And I really don’t believe that collective strength is increased at all by Britain having an independent nuclear capability. Would the EU/Nato really have more influence if Germany had its own nuclear weapons? Or Italy? Or Spain?
I find it difficult to believe we are under any threat of nuclear attack that could be deterred by a replacement for Trident. Where is this threat of nuclear war supposed to be coming from?
Andrew “Mark, I wouldn’t say that the two statements are illogical. Surely in the first, if you read it within the paragraph, says that the language from “neo-cons” is pure rhetoric,”
I think the specific use of the words “Conservative Leader” in the first statement is the one intended to have political impact.
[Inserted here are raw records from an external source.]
-- ==== Sys2Proof/Laws/KeepsAdmin.lean ====
section
/-! SUPPORT. Each operation on administrative commands, adapters, selection objects and KV pages keeps what every command keeps. -/
namespace Sys2Proof.Laws
open Sys2Proof Sys2Proof.Machine

theorem keeps_State_svcComplete {b s : State} (a1) (a2) (h : Keeps b s) : Keeps b (State.svcComplete s a1 a2) := by
  unfold State.svcComplete
  try dsimp only
  repeat' first
    | with_reducible assumption
    | with_reducible refine keeps_State_wr _ _ _ _ ?_
    | with_reducible refine keeps_foldl ?_ ?_
    | split
    | (intro _ _ _; try dsimp only)

theorem keeps_State_putEvent {b s : State} (a1) (a2) (h : Keeps b s) : Keeps b (State.putEvent s a1 a2) := by
  unfold State.putEvent
  try dsimp only
  repeat' first
    | with_reducible assumption
    | with_reducible refine keeps_State_setQp _ _ ?_
    | split

theorem keeps_State_deliver {b s : State} (a1) (a2) (a3) (a4) (a5) (h : Keeps b s) : Keeps b (State.deliver s a1 a2 a3
      a4 a5) := by
  unfold State.deliver
  try dsimp only
  repeat' first
    | with_reducible assumption
    | with_reducible refine keeps_State_svcComplete _ _ ?_
    | with_reducible refine keeps_State_putEvent _ _ ?_
    | split

theorem keeps_State_acceptHead {b s : State} (a1) (h : Keeps b s) : Keeps b (State.acceptHead s a1) := by
  unfold State.acceptHead
  try dsimp only
  repeat' first
    | with_reducible assumption
    | simp only [↓keeps_mk]
    | with_reducible refine keeps_State_setQp _ _ ?_
    | with_reducible refine keeps_State_deliver _ _ _ _ _ ?_
    | split

theorem keeps_State_pumpAdmin {b s : State} (a1) (a2) (h : Keeps b s) : Keeps b (State.pumpAdmin s a1 a2) := by
  induction a2 generalizing s a1 with
  | zero => exact h
  | succ _ ih =>
    unfold State.pumpAdmin
    try dsimp only
    repeat' first
      | with_reducible assumption
      | with_reducible apply ih
      | with_reducible refine keeps_State_acceptHead _ ?_
      | split

theorem keeps_State_complete {b s : State} (a1) (a2) (a3) (a4) (a5) (h : Keeps b s) : Keeps b (State.complete s a1 a2 a3
      a4 a5) := by
  unfold State.complete
  try dsimp only
  repeat' first
    | with_reducible assumption
    | simp only [↓keeps_mk]
    | with_reducible refine keeps_State_pumpAdmin _ _ ?_
    | with_reducible refine keeps_State_deliver _ _ _ _ _ ?_
    | split

theorem keeps_State_settleEntry {b s : State} (a1) (h : Keeps b s) : Keeps b (State.settleEntry s a1) := by
  unfold State.settleEntry
  try dsimp only
  repeat' first
    | with_reducible assumption
    | simp only [↓keeps_mk]
    | with_reducible refine keeps_State_complete _ _ _ _ _ ?_
    | split

theorem keeps_State_dropRec {b s : State} (a1) (h : Keeps b s) : Keeps b (State.dropRec s a1) := by
  unfold State.dropRec
  try dsimp only
  repeat' first
    | with_reducible assumption
    | simp only [↓keeps_mk]

theorem keeps_State_freeRec {b s : State} (a1) (a2) (h : Keeps b s) : Keeps b (State.freeRec s a1 a2) := by
  unfold State.freeRec
  try dsimp only
  repeat' first
    | with_reducible assumption
    | with_reducible refine keeps_State_settleEntry _ ?_
    | with_reducible refine keeps_State_dropRec _ ?_
    | with_reducible refine keeps_State_complete _ _ _ _ _ ?_
    | split

theorem keeps_State_maybeFree {b s : State} (a1) (h : Keeps b s) : Keeps b (State.maybeFree s a1) := by
  unfold State.maybeFree
  try dsimp only
  repeat' first
    | with_reducible assumption
    | with_reducible refine keeps_State_freeRec _ _ ?_
    | split

theorem keeps_State_demote {b s : State} (a1) (h : Keeps b s) : Keeps b (State.demote s a1) := by
  unfold State.demote
  try dsimp only
  repeat' first
    | with_reducible assumption
    | with_reducible refine keeps_State_setAdrec _ _ ?_

theorem keeps_State_makeRoom {b s : State} (a1) (a2) (h : Keeps b s) : Keeps b (State.makeRoom s a1 a2) := by
  induction a2 generalizing s a1 with
  | nil => exact h
  | cons _ _ ih =>
    unfold State.makeRoom
    try dsimp only
    repeat' first
      | with_reducible assumption
      | with_reducible apply ih
      | with_reducible refine keeps_State_demote _ ?_
      | split

theorem keeps_State_promote {b s : State} (a1) (h : Keeps b s) : KeepsO b (State.promote s a1) := by
  unfold State.promote
  try dsimp only
  repeat' first
    | with_reducible assumption
    | with_reducible refine keeps_State_spoilLines _ _ ?_
    | with_reducible refine keepsO_some ?_
    | with_reducible exact keepsO_none
    | with_reducible refine keeps_State_homeWrite _ _ ?_
    | with_reducible refine keeps_State_setAdrec _ _ ?_
    | with_reducible refine keeps_State_tickFree ?_
    | split

theorem keeps_State_wantHbm {b s : State} (a1) (h : Keeps b s) : Keeps b (State.wantHbm s a1) := by
  unfold State.wantHbm
  try dsimp only
  repeat' first
    | with_reducible assumption
    | with_reducible refine keeps_State_makeRoom _ _ ?_
    | refine keepsO_of (by with_reducible assumption) (keeps_State_promote _ ?_)
    | split

theorem keeps_State_pinRec {b s : State} (a1) (h : Keeps b s) : Keeps b (State.pinRec s a1) := by
  unfold State.pinRec
  try dsimp only
  repeat' first
    | with_reducible assumption
    | with_reducible refine keeps_State_setAdrec _ _ ?_

theorem keeps_State_takeRecs {b s : State} (a1) (h : Keeps b s) : Keeps b (State.takeRecs s a1) := by
  unfold State.takeRecs
  try dsimp only
  repeat' first
    | with_reducible assumption
    | with_reducible refine keeps_State_wantHbm _ ?_
    | with_reducible refine keeps_State_pinRec _ ?_
    | with_reducible refine keeps_foldl ?_ ?_
    | (intro _ _ _; try dsimp only)

theorem keeps_State_freePage {b s : State} (a1) (h : Keeps b s) : Keeps b (State.freePage s a1) := by
  unfold State.freePage
  try dsimp only
  repeat' first
    | with_reducible assumption
    | with_reducible refine keeps_State_setPage _ _ ?_

theorem keeps_State_releasePage {b s : State} (a1) (h : Keeps b s) : Keeps b (State.releasePage s a1) := by
  unfold State.releasePage
  try dsimp only
  repeat' first
    | with_reducible assumption
    | with_reducible refine keeps_State_setPage _ _ ?_
    | with_reducible refine keeps_State_freePage _ ?_
    | split

theorem keeps_State_dropPages {b s : State} (a1) (h : Keeps b s) : Keeps b (State.dropPages s a1) := by
  unfold State.dropPages
  try dsimp only
  repeat' first
    | with_reducible assumption
    | simp only [↓keeps_mk]
    | with_reducible refine keeps_State_releasePage _ ?_
    | with_reducible refine keeps_State_setReq _ _ ?_
    | with_reducible refine keeps_foldl ?_ ?_
    | split
    | (intro _ _ _; try dsimp only)

theorem keeps_State_unpinRec {b s : State} (a1) (h : Keeps b s) : Keeps b (State.unpinRec s a1) := by
  unfold State.unpinRec
  try dsimp only
  repeat' first
    | with_reducible assumption
    | with_reducible refine keeps_State_maybeFree _ ?_
    | with_reducible refine keeps_State_setAdrec _ _ ?_

theorem keeps_State_freeObj {b s : State} (a1) (h : Keeps b s) : Keeps b (State.freeObj s a1) := by
  unfold State.freeObj
  try dsimp only
  repeat' first
    | with_reducible assumption
    | simp only [↓keeps_mk]
    | with_reducible refine keeps_State_notify _ _ ?_
    | with_reducible refine keeps_State_complete _ _ _ _ _ ?_
    | split

theorem keeps_State_unpinObj {b s : State} (a1) (h : Keeps b s) : Keeps b (State.unpinObj s a1) := by
  unfold State.unpinObj
  try dsimp only
  repeat' first
    | with_reducible assumption
    | with_reducible refine keeps_State_setObj _ _ ?_
    | with_reducible refine keeps_State_freeObj _ ?_
    | split

theorem keeps_State_allocPage {b s : State} (a1) (a2) (a3) (h : Keeps b s) : Keeps b (State.allocPage s a1 a2 a3).2 :=
      by
  unfold State.allocPage
  try dsimp only
  repeat' first
    | with_reducible assumption
    | with_reducible refine keeps_State_setPage _ _ ?_
    | with_reducible refine keeps_State_tickFree ?_

theorem keeps_State_dueAdvance {b s : State} (a1) (h : Keeps b s) : Keeps b (State.dueAdvance s a1) := by
  unfold State.dueAdvance
  try dsimp only
  repeat' first
    | with_reducible assumption
    | simp only [↓keeps_mk]

theorem keeps_State_flipRec {b s : State} (a1) (a2) (h : Keeps b s) : Keeps b (State.flipRec s a1 a2) := by
  unfold State.flipRec
  try dsimp only
  repeat' first
    | with_reducible assumption
    | with_reducible refine keeps_State_freeRec _ _ ?_
    | with_reducible refine keeps_State_setAdrec _ _ ?_
    | with_reducible refine keeps_State_setEnt _ _ ?_
    | with_reducible refine keeps_State_maybeFree _ ?_
    | with_reducible refine keeps_State_dueAdvance _ ?_
    | with_reducible refine keeps_State_complete _ _ _ _ _ ?_
    | with_reducible refine keeps_foldl ?_ ?_
    | split
    | (intro _ _ _; try dsimp only)

theorem keeps_State_retireRec {b s : State} (a1) (h : Keeps b s) : Keeps b (State.retireRec s a1) := by
  unfold State.retireRec
  try dsimp only
  repeat' first
    | with_reducible assumption
    | with_reducible refine keeps_State_freeRec _ _ ?_
    | with_reducible refine keeps_State_maybeFree _ ?_
    | with_reducible refine keeps_State_setAdrec _ _ ?_
    | split

theorem keeps_State_applyDelete {b s : State} (a1) (a2) (a3) (h : Keeps b s) : Keeps b (State.applyDelete s a1 a2 a3) :=
      by
  unfold State.applyDelete
  try dsimp only
  repeat' first
    | with_reducible assumption
    | with_reducible refine keeps_State_setEnt _ _ ?_
    | with_reducible refine keeps_State_complete _ _ _ _ _ ?_
    | with_reducible refine keeps_State_retireRec _ ?_
    | with_reducible refine keeps_foldl ?_ ?_
    | split
    | (intro _ _ _; try dsimp only)

theorem keeps_State_applyPrio {b s : State} (a1) (a2) (a3) (a4) (h : Keeps b s) : Keeps b (State.applyPrio s a1 a2 a3
      a4) := by
  unfold State.applyPrio
  try dsimp only
  repeat' first
    | with_reducible assumption
    | with_reducible refine keeps_State_complete _ _ _ _ _ ?_
    | with_reducible refine keeps_State_setEnt _ _ ?_

theorem keeps_State_applyDir {b s : State} (a0) (a2) (h : Keeps b s) : Keeps b (State.applyDir a0 s a2) := by
  unfold State.applyDir
  try dsimp only
  repeat' first
    | with_reducible assumption
    | with_reducible refine keeps_State_flipRec _ _ ?_
    | with_reducible refine keeps_State_applyDelete _ _ _ ?_
    | with_reducible refine keeps_State_complete _ _ _ _ _ ?_
    | with_reducible refine keeps_State_applyPrio _ _ _ _ ?_
    | split

theorem keeps_State_applyActs {b s : State} (a1) (h : Keeps b s) : Keeps b (State.applyActs s a1) := by
  unfold State.applyActs
  try dsimp only
  repeat' first
    | with_reducible assumption
    | with_reducible refine keeps_State_applyDir _ _ ?_
    | with_reducible refine keeps_foldl ?_ ?_
    | (intro _ _ _; try dsimp only)

theorem keeps_State_oweDir {b s : State} (h : Keeps b s) : Keeps b (State.oweDir s) := by
  unfold State.oweDir
  try dsimp only
  repeat' first
    | with_reducible assumption
    | simp only [↓keeps_mk]

theorem keeps_State_dirBoundary {b s : State} (h : Keeps b s) : Keeps b (State.dirBoundary s) := by
  unfold State.dirBoundary
  try dsimp only
  repeat' first
    | with_reducible assumption
    | simp only [↓keeps_mk]
    | with_reducible refine keeps_State_applyActs _ ?_

theorem keeps_State_takePage {b s : State} (a1) (h : Keeps b s) : Keeps b (State.takePage s a1) := by
  unfold State.takePage
  try dsimp only
  repeat' first
    | with_reducible assumption
    | with_reducible refine keeps_State_setPage _ _ ?_

theorem keeps_State_writePt {b s : State} (a1) (h : Keeps b s) : Keeps b (State.writePt s a1) := by
  unfold State.writePt
  try dsimp only
  repeat' first
    | with_reducible assumption
    | with_reducible refine keeps_State_homeWrite _ _ ?_
    | split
I doubt that Dick Cheney reeads Ed Davey blog posts. He has probably never heard of Ed Davey and maybe he has never heard of the Liberal democrats. And probably never will.
I also take issue with 6the same point as Morus on the French and Nato (I think this was raised on Iain Dale’s blog a few hours ago). The French have always been an ally within NATO, and there has always been extensive liaison between NATO-commanded and French forces even if they don’t share joint command. To misunderstand the military relationship with our closest neighbour is lamentable in any senior party spokesman. From a so-called Foreign Affairs spokesman it is truly pathetic.
On Trident, I agree it is non-sensical for the government to make a decision to replace it before the 2010 talks.
I also take issue with the idea of an ‘independent nuclear deterrent’. Either our forces have independent weapons systems or we have nuclear weapons, however in neither case would this amount to an effective ‘deterrent’.
Possession of nuclear weapons only amounts to an ability and incentive to enforce global defence coordination, because any non-cooperation is the initiation of an arms race where all sides are railroaded into confrontation which will escalate to the point of terrifying destruction unless PREVENTATIVE action is taken (pre-emptive intervention is the last resort on the highway to calamity).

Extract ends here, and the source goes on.